The 2015 edition of the Canadian Polaris Music Prize was presented on September 21, 2015 at The Carlu event theatre in Toronto, Ontario. The event was hosted by children's entertainer Fred Penner.

In May 2015, Slaight Communications announced an additional contribution to the Polaris fund which saw the prize for the winning album increased to $50,000, as well as $3,000 to each of the non-winning nominees.

==Shortlist==

The ten-album shortlist was announced on July 16.

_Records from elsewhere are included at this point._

/-! ### Firmware -/

/-- R393, R396 to R399: a load without a chunk for 60 s is aborted. FW_BEGIN from a peer begins a chain load and is
acknowledged, or is answered that this card is busy; FW_DATA at the offset awaited goes to the slot and is
acknowledged; FW_ACK moves the window of the hop, or refuses it; FW_RESULT of the successor is merged. R398: no answer
to FW_BEGIN in 1 ms skips the card as TIMEOUT; an offset that has not moved for 100 µs is sent again from the
acknowledged byte; one that has not moved for 100 ms ends the chain there. -/
def Obligations.FirmwareTravelsTheChain : Prop :=
  ((∀ s l, s.fw.load = some l → l.code = none → l.last + 60 * ticksPerS ≤ s.time.ticks →
    exec .fwLoadTimeout s = .next (loadAbort s)) ∧
  (∀ s (g : Fin 16) (transfer : BitVec 16) (entry : BitVec 8) (map : BitVec 16) length, hears s.toBlocks g.val = true →
    s.fw.load = none → s.served = true → s.boot.phase ≠ 9 →
    (loadBusy s = false → exec (.fwBegin g transfer entry map length) s = .next (sendMgmt g.val (ackMessage transfer.toNat 0 0)
      (loadStart none (some ((s.peerOf g.val).getD s.card, g.val)) true transfer.toNat (entry.toNat % 16) map.toNat s))) ∧
    (loadBusy s = true → exec (.fwBegin g transfer entry map length) s =
      .next (sendMgmt g.val (ackMessage transfer.toNat 0 9) s))) ∧
  (∀ s (g : Fin 16) (transfer : BitVec 16) (offset : BitVec 32) data l c via t, hears s.toBlocks g.val = true →
    s.fw.load = some l → l.tid = transfer.toNat → l.code = none → l.via = some (c, via) → s.peerOf g.val = some c →
    offset.toNat = loadBytes s.toBlocks → data ≠ [] → data.length ≤ 120 → t = loadData 0xFFFF 0 0 data s →
    exec (.fwData g transfer offset data) s = .next (sendMgmt g.val (ackMessage transfer.toNat (loadBytes t.toBlocks)
      (t.rd O.FwLoadStatus 0 F.FwLoadStatus_Reason)) t)) ∧
  (∀ s (g : Fin 16) (transfer : BitVec 16) (next : BitVec 32) (status : BitVec 8) l h, s.fw.load = some l → l.hop = some h →
    hears s.toBlocks g.val = true → l.tid = transfer.toNat → s.peerOf g.val = some h.card →
    (h.acked = none → status ≠ 0 → exec (.fwAck g transfer next status) s = .next (hopFailed status.toNat s)) ∧
    (h.acked = none → exec (.fwAck g transfer next 0) s = .next (pushData (updLoad (fun l => { l with
      hop := some { h with acked := some next.toNat, moved := s.time.ticks, sent := next.toNat } }) s))) ∧
    (∀ a, h.acked = some a → a < next.toNat → exec (.fwAck g transfer next 0) s = .next (pushData (updLoad (fun l => { l with
      hop := some { h with acked := some next.toNat, moved := s.time.ticks } }) s)))) ∧
  (∀ s (g : Fin 16) (transfer : BitVec 16) (codes : BitVec 128) l h got, s.fw.load = some l → l.hop = some h →
    hears s.toBlocks g.val = true → l.tid = transfer.toNat → s.peerOf g.val = some h.card → l.back = false →
    got = (((List.range 16).map fun c => (c, bitsOf (127 - 8 * c) (120 - 8 * c) codes.toNat)).filter fun e =>
      e.2 != 255 && !(l.codes.any fun x => x.1 == e.1)) →
    exec (.fwResult g transfer codes) s =
      .next (chainSettle (updLoad (fun l => { l with back := true, codes := l.codes ++ got }) s)))) ∧
  (∀ s l h, s.fw.load = some l → l.hop = some h →
    (h.acked = none → h.began + ticksPerMs ≤ s.time.ticks → exec .fwBeginAckTimeout s = .next (hopFailed 10 s)) ∧
    (hopOpen l h = true → max h.moved h.resent + 100 * ticksPerUs ≤ s.time.ticks → exec .fwResend s =
      .next (pushData (updLoad (fun l => { l with hop := some { h with sent := h.acked.getD 0, resent := s.time.ticks } })
        (s.updGroup (hopGroup s.toBlocks h) fun r => { r with mgmt := [] })))) ∧
    (hopOpen l h = true → h.moved + 100 * ticksPerMs ≤ s.time.ticks → exec .fwHopTimeout s =
      .next (chainSettle (updLoad (fun x => { x with hop := none, left := [], codes := l.codes ++ [(h.card, 10)] }) s))))
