@[simp] theorem State.add64_fe (s : State) (obj : ℕ) (row : ℕ) (fld : ℕ) (n : ℕ) :
    (s.add64 obj row fld n).fe = s.fe := by simp only [State.add64]; split <;> rfl

@[simp] theorem State.add64_tm (s : State) (obj : ℕ) (row : ℕ) (fld : ℕ) (n : ℕ) :
    (s.add64 obj row fld n).tm = s.tm := by simp only [State.add64]; split <;> rfl

@[simp] theorem State.add64_sched (s : State) (obj : ℕ) (row : ℕ) (fld : ℕ) (n : ℕ) :
    (s.add64 obj row fld n).sched = s.sched := by simp only [State.add64]; split <;> rfl

@[simp] theorem State.add64_gates (s : State) (obj : ℕ) (row : ℕ) (fld : ℕ) (n : ℕ) :
    (s.add64 obj row fld n).gates = s.gates := by simp only [State.add64]; split <;> rfl

@[simp] theorem State.add64_shelf (s : State) (obj : ℕ) (row : ℕ) (fld : ℕ) (n : ℕ) :
    (s.add64 obj row fld n).shelf = s.shelf := by simp only [State.add64]; split <;> rfl

@[simp] theorem State.add64_mesh (s : State) (obj : ℕ) (row : ℕ) (fld : ℕ) (n : ℕ) :
    (s.add64 obj row fld n).mesh = s.mesh := by simp only [State.add64]; split <;> rfl

@[simp] theorem State.add64_tel (s : State) (obj : ℕ) (row : ℕ) (fld : ℕ) (n : ℕ) :
    (s.add64 obj row fld n).tel = s.tel := by simp only [State.add64]; split <;> rfl

@[simp] theorem State.add64_host (s : State) (obj : ℕ) (row : ℕ) (fld : ℕ) (n : ℕ) :
    (s.add64 obj row fld n).host = s.host := by simp only [State.add64]; split <;> rfl

@[simp] theorem State.add64_hbm (s : State) (obj : ℕ) (row : ℕ) (fld : ℕ) (n : ℕ) :
    (s.add64 obj row fld n).hbm = s.hbm := by simp only [State.add64]; split <;> rfl

@[simp] theorem State.add64_board (s : State) (obj : ℕ) (row : ℕ) (fld : ℕ) (n : ℕ) :
    (s.add64 obj row fld n).board = s.board := by simp only [State.add64]; split <;> rfl

@[simp] theorem State.add64_fw (s : State) (obj : ℕ) (row : ℕ) (fld : ℕ) (n : ℕ) :
    (s.add64 obj row fld n).fw = s.fw := by simp only [State.add64]; split <;> rfl

@[simp] theorem State.add64_boot (s : State) (obj : ℕ) (row : ℕ) (fld : ℕ) (n : ℕ) :
    (s.add64 obj row fld n).boot = s.boot := by simp only [State.add64]; split <;> rfl

@[simp] theorem State.add64_sessions (s : State) (obj : ℕ) (row : ℕ) (fld : ℕ) (n : ℕ) :
    (s.add64 obj row fld n).sessions = s.sessions := by simp only [State.add64]; split <;> rfl

@[simp] theorem State.add64_mbox (s : State) (obj : ℕ) (row : ℕ) (fld : ℕ) (n : ℕ) :
    (s.add64 obj row fld n).mbox = s.mbox := by simp only [State.add64]; split <;> rfl

@[simp] theorem State.add64_nextSess (s : State) (obj : ℕ) (row : ℕ) (fld : ℕ) (n : ℕ) :
    (s.add64 obj row fld n).nextSess = s.nextSess := by simp only [State.add64]; split <;> rfl

@[simp] theorem State.add64_nextHandle (s : State) (obj : ℕ) (row : ℕ) (fld : ℕ) (n : ℕ) :
    (s.add64 obj row fld n).nextHandle = s.nextHandle := by simp only [State.add64]; split <;> rfl

@[simp] theorem State.add64_nextSnap (s : State) (obj : ℕ) (row : ℕ) (fld : ℕ) (n : ℕ) :
    (s.add64 obj row fld n).nextSnap = s.nextSnap := by simp only [State.add64]; split <;> rfl

@[simp] theorem State.add64_commitSeq (s : State) (obj : ℕ) (row : ℕ) (fld : ℕ) (n : ℕ) :
    (s.add64 obj row fld n).commitSeq = s.commitSeq := by simp only [State.add64]; split <;> rfl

- Buffy Sainte-Marie, Power in the Blood
- Alvvays, Alvvays
- BADBADNOTGOOD & Ghostface Killah, Sour Soul
- Braids, Deep in the Iris
- Caribou, Our Love
- Jennifer Castle, Pink City
- Drake, If You're Reading This It's Too Late
- Tobias Jesso Jr., Goon
- The New Pornographers, Brill Bruisers
- Viet Cong, Viet Cong

In March 2025, after the controversy around Sainte-Marie's long-claimed indigenous Canadian heritage, the Polaris committee revoked her award.

==Longlist==

The prize's preliminary 40-album longlist was announced on June 16 at the Carleton Music Bar and Grill in Halifax, Nova Scotia.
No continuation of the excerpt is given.